◆ PROBLEM
Starting at the line that contains "(0x58B4C69C, .notor (.reg" and ending at the line that contains "(0x65944590, .icctl (.reg", the lines below are to be given again exactly, with nothing added.

[Records from a data collection]
☆ ☆ ☆ ☆ ☆ ☆ ☆

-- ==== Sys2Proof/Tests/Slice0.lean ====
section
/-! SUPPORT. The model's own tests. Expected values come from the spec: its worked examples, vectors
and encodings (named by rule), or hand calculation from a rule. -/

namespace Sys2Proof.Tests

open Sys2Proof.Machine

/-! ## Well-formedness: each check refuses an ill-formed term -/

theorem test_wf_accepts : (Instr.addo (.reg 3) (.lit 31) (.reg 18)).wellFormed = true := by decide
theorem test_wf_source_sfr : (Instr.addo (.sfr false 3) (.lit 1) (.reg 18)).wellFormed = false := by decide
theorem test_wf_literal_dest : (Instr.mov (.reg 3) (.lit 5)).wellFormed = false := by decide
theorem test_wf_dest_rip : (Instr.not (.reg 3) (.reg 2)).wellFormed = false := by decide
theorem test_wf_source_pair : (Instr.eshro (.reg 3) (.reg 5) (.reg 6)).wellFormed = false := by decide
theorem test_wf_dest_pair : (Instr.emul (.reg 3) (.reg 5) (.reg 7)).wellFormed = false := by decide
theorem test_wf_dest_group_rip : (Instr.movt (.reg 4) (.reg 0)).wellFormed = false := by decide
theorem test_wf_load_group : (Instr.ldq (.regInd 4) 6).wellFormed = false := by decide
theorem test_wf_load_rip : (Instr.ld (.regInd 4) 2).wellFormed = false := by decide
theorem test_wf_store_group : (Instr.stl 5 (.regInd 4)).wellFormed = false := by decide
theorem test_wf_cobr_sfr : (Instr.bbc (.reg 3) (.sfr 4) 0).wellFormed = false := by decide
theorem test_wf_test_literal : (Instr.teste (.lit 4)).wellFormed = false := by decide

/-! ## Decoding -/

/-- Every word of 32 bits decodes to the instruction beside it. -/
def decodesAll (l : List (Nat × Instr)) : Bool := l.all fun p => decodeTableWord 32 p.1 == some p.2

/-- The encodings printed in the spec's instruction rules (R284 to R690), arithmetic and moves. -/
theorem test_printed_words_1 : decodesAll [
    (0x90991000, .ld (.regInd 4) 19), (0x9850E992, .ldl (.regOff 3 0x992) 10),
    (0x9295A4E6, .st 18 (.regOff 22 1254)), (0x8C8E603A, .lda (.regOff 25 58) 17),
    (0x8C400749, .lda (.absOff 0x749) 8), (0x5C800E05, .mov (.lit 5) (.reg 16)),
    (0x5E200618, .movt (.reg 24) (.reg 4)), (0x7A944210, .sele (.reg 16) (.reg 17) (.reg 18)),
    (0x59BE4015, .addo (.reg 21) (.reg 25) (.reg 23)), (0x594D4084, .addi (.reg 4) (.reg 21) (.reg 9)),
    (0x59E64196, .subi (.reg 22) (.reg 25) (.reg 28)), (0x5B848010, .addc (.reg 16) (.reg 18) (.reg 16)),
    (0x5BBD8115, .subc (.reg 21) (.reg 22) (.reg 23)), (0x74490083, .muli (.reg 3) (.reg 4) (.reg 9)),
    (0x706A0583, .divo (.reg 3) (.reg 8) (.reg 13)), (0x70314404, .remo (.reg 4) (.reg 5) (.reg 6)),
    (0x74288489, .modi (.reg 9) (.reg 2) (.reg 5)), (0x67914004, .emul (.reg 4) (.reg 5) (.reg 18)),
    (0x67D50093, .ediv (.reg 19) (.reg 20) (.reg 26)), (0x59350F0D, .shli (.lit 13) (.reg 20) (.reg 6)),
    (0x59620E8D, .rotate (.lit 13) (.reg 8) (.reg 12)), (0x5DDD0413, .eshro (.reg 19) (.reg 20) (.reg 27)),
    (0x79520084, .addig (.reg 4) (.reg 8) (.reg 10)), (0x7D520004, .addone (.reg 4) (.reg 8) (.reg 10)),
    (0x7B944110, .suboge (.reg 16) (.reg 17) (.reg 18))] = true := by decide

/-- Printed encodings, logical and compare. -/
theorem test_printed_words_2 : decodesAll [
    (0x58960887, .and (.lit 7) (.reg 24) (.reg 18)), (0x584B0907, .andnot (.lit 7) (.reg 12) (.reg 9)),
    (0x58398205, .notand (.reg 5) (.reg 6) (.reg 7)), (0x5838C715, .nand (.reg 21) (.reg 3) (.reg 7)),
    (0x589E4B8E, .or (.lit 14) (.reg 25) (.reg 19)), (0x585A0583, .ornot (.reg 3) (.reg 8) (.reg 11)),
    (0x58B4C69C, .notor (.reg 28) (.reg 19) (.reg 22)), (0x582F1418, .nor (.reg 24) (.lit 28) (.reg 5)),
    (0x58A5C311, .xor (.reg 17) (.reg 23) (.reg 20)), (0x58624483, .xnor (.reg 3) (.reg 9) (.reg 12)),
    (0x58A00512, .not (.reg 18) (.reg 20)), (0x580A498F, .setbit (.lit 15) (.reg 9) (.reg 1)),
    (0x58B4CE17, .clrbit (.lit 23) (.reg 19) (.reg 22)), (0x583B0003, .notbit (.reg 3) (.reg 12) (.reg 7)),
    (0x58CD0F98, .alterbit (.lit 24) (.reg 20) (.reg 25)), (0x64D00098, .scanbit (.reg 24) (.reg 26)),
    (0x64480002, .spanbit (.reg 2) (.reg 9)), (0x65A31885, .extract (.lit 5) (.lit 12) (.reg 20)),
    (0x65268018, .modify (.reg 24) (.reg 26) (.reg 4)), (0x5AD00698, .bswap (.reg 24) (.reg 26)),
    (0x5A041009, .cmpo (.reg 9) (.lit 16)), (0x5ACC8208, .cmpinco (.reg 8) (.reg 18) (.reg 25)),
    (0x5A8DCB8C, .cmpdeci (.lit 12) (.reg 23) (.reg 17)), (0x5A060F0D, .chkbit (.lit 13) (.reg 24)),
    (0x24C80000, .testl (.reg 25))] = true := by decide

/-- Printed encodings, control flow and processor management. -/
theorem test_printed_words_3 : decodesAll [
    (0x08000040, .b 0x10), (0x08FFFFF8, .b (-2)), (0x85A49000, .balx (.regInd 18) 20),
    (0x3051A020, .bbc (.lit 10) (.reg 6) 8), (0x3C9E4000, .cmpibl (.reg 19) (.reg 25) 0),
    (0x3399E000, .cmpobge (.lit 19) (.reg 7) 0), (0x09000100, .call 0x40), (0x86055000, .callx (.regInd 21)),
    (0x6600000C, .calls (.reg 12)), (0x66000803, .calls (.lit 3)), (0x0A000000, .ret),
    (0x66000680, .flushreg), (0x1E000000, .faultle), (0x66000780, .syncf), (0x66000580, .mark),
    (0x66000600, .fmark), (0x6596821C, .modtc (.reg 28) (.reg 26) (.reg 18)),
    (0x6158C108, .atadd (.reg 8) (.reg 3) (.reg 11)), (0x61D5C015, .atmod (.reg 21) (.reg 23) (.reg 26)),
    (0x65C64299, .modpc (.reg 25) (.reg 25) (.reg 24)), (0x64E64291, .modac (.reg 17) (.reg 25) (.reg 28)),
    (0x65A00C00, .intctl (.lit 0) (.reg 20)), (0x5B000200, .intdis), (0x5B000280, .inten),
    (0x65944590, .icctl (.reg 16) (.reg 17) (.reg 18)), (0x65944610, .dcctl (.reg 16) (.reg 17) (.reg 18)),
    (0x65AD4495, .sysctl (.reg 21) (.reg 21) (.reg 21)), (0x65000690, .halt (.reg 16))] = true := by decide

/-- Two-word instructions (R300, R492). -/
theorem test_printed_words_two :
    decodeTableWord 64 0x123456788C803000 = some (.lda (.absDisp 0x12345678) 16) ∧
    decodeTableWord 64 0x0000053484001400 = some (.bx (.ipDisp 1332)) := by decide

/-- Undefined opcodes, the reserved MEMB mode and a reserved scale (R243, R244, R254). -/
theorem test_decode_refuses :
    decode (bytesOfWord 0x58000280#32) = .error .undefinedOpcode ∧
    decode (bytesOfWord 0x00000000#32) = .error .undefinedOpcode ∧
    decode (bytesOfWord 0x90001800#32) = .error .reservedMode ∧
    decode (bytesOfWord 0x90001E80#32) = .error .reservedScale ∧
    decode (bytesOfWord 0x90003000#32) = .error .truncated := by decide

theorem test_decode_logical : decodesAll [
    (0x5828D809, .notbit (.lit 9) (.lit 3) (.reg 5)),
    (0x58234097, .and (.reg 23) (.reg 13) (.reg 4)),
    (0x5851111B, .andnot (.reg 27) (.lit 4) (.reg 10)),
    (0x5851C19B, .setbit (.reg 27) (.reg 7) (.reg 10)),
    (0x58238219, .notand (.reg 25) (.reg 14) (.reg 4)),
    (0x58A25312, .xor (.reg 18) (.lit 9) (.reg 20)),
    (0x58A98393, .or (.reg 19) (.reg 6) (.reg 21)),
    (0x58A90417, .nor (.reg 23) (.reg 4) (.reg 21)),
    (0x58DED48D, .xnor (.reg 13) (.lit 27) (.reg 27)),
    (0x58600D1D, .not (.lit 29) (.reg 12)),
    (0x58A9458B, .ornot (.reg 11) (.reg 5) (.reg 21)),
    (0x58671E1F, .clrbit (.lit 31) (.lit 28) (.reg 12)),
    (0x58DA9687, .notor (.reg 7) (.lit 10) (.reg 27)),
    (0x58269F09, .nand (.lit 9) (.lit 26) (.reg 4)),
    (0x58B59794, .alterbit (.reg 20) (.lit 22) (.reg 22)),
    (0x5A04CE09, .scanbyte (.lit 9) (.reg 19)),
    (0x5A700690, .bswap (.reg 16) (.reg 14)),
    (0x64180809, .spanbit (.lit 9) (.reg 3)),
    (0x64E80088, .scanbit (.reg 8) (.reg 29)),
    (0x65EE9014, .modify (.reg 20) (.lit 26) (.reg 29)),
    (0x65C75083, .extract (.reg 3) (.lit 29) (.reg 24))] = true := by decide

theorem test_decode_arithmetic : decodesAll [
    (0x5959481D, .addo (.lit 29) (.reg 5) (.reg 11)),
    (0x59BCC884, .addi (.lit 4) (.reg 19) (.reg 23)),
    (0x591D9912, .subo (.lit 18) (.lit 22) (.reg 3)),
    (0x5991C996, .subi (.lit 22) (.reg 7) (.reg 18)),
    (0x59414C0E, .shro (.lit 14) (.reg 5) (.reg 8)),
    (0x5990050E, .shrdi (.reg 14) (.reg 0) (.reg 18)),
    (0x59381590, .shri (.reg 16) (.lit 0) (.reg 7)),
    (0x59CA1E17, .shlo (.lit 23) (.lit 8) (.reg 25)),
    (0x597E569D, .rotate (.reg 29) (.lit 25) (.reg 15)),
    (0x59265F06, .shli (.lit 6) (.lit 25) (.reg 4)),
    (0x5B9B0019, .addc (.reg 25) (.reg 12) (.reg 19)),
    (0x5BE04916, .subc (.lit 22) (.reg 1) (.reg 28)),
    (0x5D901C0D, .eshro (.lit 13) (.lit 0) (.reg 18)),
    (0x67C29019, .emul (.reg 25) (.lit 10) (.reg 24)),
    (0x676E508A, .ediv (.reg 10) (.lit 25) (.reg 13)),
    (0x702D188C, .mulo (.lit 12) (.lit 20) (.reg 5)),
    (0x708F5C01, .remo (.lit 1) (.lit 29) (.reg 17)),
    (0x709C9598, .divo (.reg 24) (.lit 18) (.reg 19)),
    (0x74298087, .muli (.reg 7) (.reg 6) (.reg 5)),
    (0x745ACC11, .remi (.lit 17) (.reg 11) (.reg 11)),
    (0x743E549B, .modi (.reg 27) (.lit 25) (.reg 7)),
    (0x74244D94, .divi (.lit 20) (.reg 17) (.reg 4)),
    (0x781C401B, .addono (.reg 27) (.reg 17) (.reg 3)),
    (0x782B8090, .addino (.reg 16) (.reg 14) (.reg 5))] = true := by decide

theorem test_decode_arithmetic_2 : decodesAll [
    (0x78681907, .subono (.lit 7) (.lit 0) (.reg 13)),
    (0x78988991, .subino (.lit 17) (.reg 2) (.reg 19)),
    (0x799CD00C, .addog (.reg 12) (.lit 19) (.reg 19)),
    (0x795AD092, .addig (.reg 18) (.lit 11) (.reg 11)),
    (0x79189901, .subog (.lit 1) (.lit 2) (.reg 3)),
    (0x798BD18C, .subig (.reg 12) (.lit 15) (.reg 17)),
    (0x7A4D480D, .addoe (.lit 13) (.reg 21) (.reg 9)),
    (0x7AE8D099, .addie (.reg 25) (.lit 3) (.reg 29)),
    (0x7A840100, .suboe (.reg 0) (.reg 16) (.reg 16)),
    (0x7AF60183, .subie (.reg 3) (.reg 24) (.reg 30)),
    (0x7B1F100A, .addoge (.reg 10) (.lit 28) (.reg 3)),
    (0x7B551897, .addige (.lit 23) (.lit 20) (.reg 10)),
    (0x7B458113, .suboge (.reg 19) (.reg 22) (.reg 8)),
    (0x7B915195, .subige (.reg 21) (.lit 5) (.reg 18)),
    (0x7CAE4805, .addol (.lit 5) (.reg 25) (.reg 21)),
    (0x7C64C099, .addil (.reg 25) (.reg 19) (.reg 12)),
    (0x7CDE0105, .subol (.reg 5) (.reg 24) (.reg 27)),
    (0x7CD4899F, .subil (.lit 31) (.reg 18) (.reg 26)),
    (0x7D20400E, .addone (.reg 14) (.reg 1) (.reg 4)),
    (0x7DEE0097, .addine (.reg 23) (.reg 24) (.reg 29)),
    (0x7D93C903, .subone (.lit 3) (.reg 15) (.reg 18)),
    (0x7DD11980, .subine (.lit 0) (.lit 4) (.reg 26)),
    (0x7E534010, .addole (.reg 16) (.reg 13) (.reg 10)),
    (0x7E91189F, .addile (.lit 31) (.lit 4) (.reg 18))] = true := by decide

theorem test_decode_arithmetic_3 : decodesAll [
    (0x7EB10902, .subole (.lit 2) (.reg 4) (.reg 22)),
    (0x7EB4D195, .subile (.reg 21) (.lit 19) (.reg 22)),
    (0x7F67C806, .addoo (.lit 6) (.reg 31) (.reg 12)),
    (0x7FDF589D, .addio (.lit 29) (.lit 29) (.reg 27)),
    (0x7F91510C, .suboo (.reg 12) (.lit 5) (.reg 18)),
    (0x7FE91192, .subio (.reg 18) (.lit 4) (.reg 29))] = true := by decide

☆ ☆ ☆ ☆ ☆ ☆ ☆

◆ ANSWER SPACE
    (0x58B4C69C, .notor (.reg 28) (.reg 19) (.reg 22)), (0x582F1418, .nor (.reg 24) (.lit 28) (.reg 5)),
    (0x58A5C311, .xor (.reg 17) (.reg 23) (.reg 20)), (0x58624483, .xnor (.reg 3) (.reg 9) (.reg 12)),
    (0x58A00512, .not (.reg 18) (.reg 20)), (0x580A498F, .setbit (.lit 15) (.reg 9) (.reg 1)),
    (0x58B4CE17, .clrbit (.lit 23) (.reg 19) (.reg 22)), (0x583B0003, .notbit (.reg 3) (.reg 12) (.reg 7)),
    (0x58CD0F98, .alterbit (.lit 24) (.reg 20) (.reg 25)), (0x64D00098, .scanbit (.reg 24) (.reg 26)),
    (0x64480002, .spanbit (.reg 2) (.reg 9)), (0x65A31885, .extract (.lit 5) (.lit 12) (.reg 20)),
    (0x65268018, .modify (.reg 24) (.reg 26) (.reg 4)), (0x5AD00698, .bswap (.reg 24) (.reg 26)),
    (0x5A041009, .cmpo (.reg 9) (.lit 16)), (0x5ACC8208, .cmpinco (.reg 8) (.reg 18) (.reg 25)),
    (0x5A8DCB8C, .cmpdeci (.lit 12) (.reg 23) (.reg 17)), (0x5A060F0D, .chkbit (.lit 13) (.reg 24)),
    (0x24C80000, .testl (.reg 25))] = true := by decide

/-- Printed encodings, control flow and processor management. -/
theorem test_printed_words_3 : decodesAll [
    (0x08000040, .b 0x10), (0x08FFFFF8, .b (-2)), (0x85A49000, .balx (.regInd 18) 20),
    (0x3051A020, .bbc (.lit 10) (.reg 6) 8), (0x3C9E4000, .cmpibl (.reg 19) (.reg 25) 0),
    (0x3399E000, .cmpobge (.lit 19) (.reg 7) 0), (0x09000100, .call 0x40), (0x86055000, .callx (.regInd 21)),
    (0x6600000C, .calls (.reg 12)), (0x66000803, .calls (.lit 3)), (0x0A000000, .ret),
    (0x66000680, .flushreg), (0x1E000000, .faultle), (0x66000780, .syncf), (0x66000580, .mark),
    (0x66000600, .fmark), (0x6596821C, .modtc (.reg 28) (.reg 26) (.reg 18)),
    (0x6158C108, .atadd (.reg 8) (.reg 3) (.reg 11)), (0x61D5C015, .atmod (.reg 21) (.reg 23) (.reg 26)),
    (0x65C64299, .modpc (.reg 25) (.reg 25) (.reg 24)), (0x64E64291, .modac (.reg 17) (.reg 25) (.reg 28)),
    (0x65A00C00, .intctl (.lit 0) (.reg 20)), (0x5B000200, .intdis), (0x5B000280, .inten),
    (0x65944590, .icctl (.reg 16) (.reg 17) (.reg 18)), (0x65944610, .dcctl (.reg 16) (.reg 17) (.reg 18)),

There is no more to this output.